Erhöhter Blutzucker ist besonders gefährlich für Organe, deren Zellen keine Insulinrezeptoren haben. Glukose in ihnen kommt durch Diffusion zustande, daher entwickeln sich in einem hyperglykämischen Zustand toxische Wirkungen in ihnen. Das:

  • Gehirn und Rückenmark;
  • Nervenfasern;
  • Augenlinse;
  • Nebennieren;
  • Endothel von Blutgefäßen.

Zunächst werden Blutgefäße zerstört – sowohl kleine (in den Augen, Nieren und Nervenenden) als auch große, dh Arterien und Venen, von denen die Wirksamkeit des gesamten Kreislaufsystems abhängt. Gefäßkomplikationen der pathologischen Hyperglykämie werden in zwei Typen unterteilt.

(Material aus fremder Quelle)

-- ==== Sys2Proof/Certificates/Slice0/Obligations.lean ====
section
/-! DEFINITION. Certificates/Slice0/Obligations.lean: the statements for the provers. A clause about a command says in which
states it has its own effect, that it then answers a next state, and what that state holds. -/

open Sys2Proof Sys2Proof.Machine

/-- PWRGOOD rising or falling and a due device reset clear sessions, rings, sequences, models, the index and the VF
bindings and start DEV_TIME and the epochs at 0; T0 reads zero; the cause of a device reset stands. GLB_RSTCTL with
its key asks for a device reset or restarts Toluo; AUTORST and the TAP ask with their causes. A link reset and an FLR
disable rings and keep bindings. -/
def Obligations.ResetCommandsComplete : Prop :=
    (∀ (s : State) (f : FuseScan) (a : Nat),
      a < 2 ^ 56 →
      f.words.all (fun r => !r.marginal) = true →
      s.lve.lcFuse ≠ .fin →
      s.lve.intentFuse ≠ .fin →
      ∃ t, exec (.powerOn f) s = .next t ∧ t.glb.pwrgood = true ∧ t.glb.cause = 0 ∧ t.lve.lc = s.lve.lcFuse.later s.lve.intentFuse ∧ t.lve.doms = [] ∧ t.cwy.sessions = [] ∧ t.cwy.slots = [] ∧ t.xlt.seqs = [] ∧ t.xlt.models = [] ∧ t.rbd.doms = [] ∧ t.hif.funcs = [] ∧ t.now = 0 ∧ t.pwr.epoch = 0 ∧ Memory.read t.mem a = 0#8) ∧
    (∀ (s : State),
      ∃ t, exec (.pwrgoodFall) s = .next t ∧ t.glb.pwrgood = false ∧ t.glb.phase = .off ∧ t.cwy.sessions = [] ∧ t.cwy.slots = [] ∧ t.xlt.seqs = [] ∧ t.xlt.models = [] ∧ t.rbd.doms = [] ∧ t.hif.funcs = [] ∧ t.now = 0 ∧ t.pwr.epoch = 0) ∧
    (∀ (s : State) (f : FuseScan) (r : ResetReq) (a : Nat),
      a < 2 ^ 56 →
      s.glb.resetReq = some r →
      s.resetDue r = true →
      f.words.all (fun r => !r.marginal) = true →
      s.lve.lcFuse ≠ .fin →
      s.lve.intentFuse ≠ .fin →
      ∃ t, exec (.deviceReset f) s = .next t ∧ t.glb.cause = r.cause ∧ t.glb.flushed = r.flushed ∧ t.glb.wasSafe = s.lve.safe ∧ t.lve.doms = [] ∧ t.cwy.sessions = [] ∧ t.cwy.slots = [] ∧ t.xlt.seqs = [] ∧ t.xlt.models = [] ∧ t.rbd.doms = [] ∧ t.hif.funcs = [] ∧ t.now = 0 ∧ t.pwr.epoch = 0 ∧ Memory.read t.mem a = 0#8) ∧
    (∀ (s : State) (w : RegWrite),
      s.openTo Reg.glbRstctl w →
      bits w.value.toNat 15 0 = 0x7840 →
      bit w.value.toNat 31 = true →
      s.glb.resetReq = none →
      ∃ t, exec (.deviceResetRequest w) s = .next t ∧ t.glb.resetReq = some { cause := match w.origin with | .toluo => 2 | .jtag => 4 | _ => 1, noflush := bit w.value.toNat 30, since := s.now }) ∧
    (∀ (s : State),
      ∃ t, exec (.toluoRestart none) s = .next t ∧ t.mgmt.sessions = [] ∧ t.mgmt.update = .idle ∧ (t.history (unitWord 1 0 1)).events = (s.history (unitWord 1 0 1)).events ++ [s.histNow]) ∧
    (∀ (s : State) (w : RegWrite),
      s.openTo Reg.glbRstctl w →
      bits w.value.toNat 15 0 = 0x7840 →
      bit w.value.toNat 29 = true →
      ∃ t, exec (.toluoRestart (some w)) s = .next t ∧ t.mgmt.sessions = [] ∧ t.mgmt.update = .idle ∧ (t.history (unitWord 1 0 1)).events = (s.history (unitWord 1 0 1)).events ++ [s.histNow]) ∧
    (∀ (s : State),
      s.flt.xlt.held = true ∨ s.flt.lve.held = true ∨ s.flt.evc.held = true →
      bit (s.reg Reg.glbFaultCfg) 31 = true →
      s.flt.fifo = [] →
      s.glb.resetReq = none →
      ∃ t, exec (.autorst) s = .next t ∧ t.glb.resetReq = some { cause := 3, noflush := false, since := s.now }) ∧
    (∀ (s : State),
      s.tapOpen = true →
      s.glb.resetReq = none →
      ∃ t, exec (.tapResetInstruction) s = .next t ∧ t.glb.resetReq = some { cause := 4, noflush := false, since := s.now }) ∧
    (∀ (s : State) (n : Nat) (k : Nat),
      s.hif.funcs.get? n ≠ none ∨ n = 0 →
      ∃ t, exec (.linkReset) s = .next t ∧ (t.ring n k).st = .disabled ∧ (t.func n).bound = (s.func n).bound ∧ t.hif.vfsEnabled = 0) ∧
    (∀ (s : State) (n : Nat) (k : Nat),
      n ≤ 256 →
      ∃ t, exec (.functionLevelReset n) s = .next t ∧ (t.ring n k).st = .disabled ∧ (t.func n).bound = (s.func n).bound ∧ (t.func n).domain = (s.func n).domain ∧ (t.func n).rings = (s.func n).rings)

  1. Mikrovaskulär (mikroangiopathisch). Assoziiert mit kleinen Blutgefäßen (diabetische Retinopathie, diabetische Neuropathie, diabetische Nierenerkrankung und diabetisches Fußsyndrom).
  2. Makrovaskulär (makroangiopathisch). Tritt unter Beteiligung großer Blutgefäße auf, bei denen ein schnell fortschreitender atherosklerotischer Prozess zu Komplikationen in Form von koronarer Herzkrankheit, Schlaganfall und Herzinfarkt führt.

Um zu verhindern, dass Diabetes mellitus in eine komplexe Form übergeht, die eine konstante Insulinaufnahme erfordert, muss gelernt werden, wie man die Krankheit kontrolliert. Das neueste Medikament Insumed trägt dazu bei , das hilft, Diabetes „auf zellulärer Ebene“ loszuwerden: Das Medikament stellt die Insulinproduktion wieder her (die bei Typ-2Diabetes beeinträchtigt ist) und reguliert die Synthese dieses Hormons (wichtig ist das für Typ-1Diabetes ).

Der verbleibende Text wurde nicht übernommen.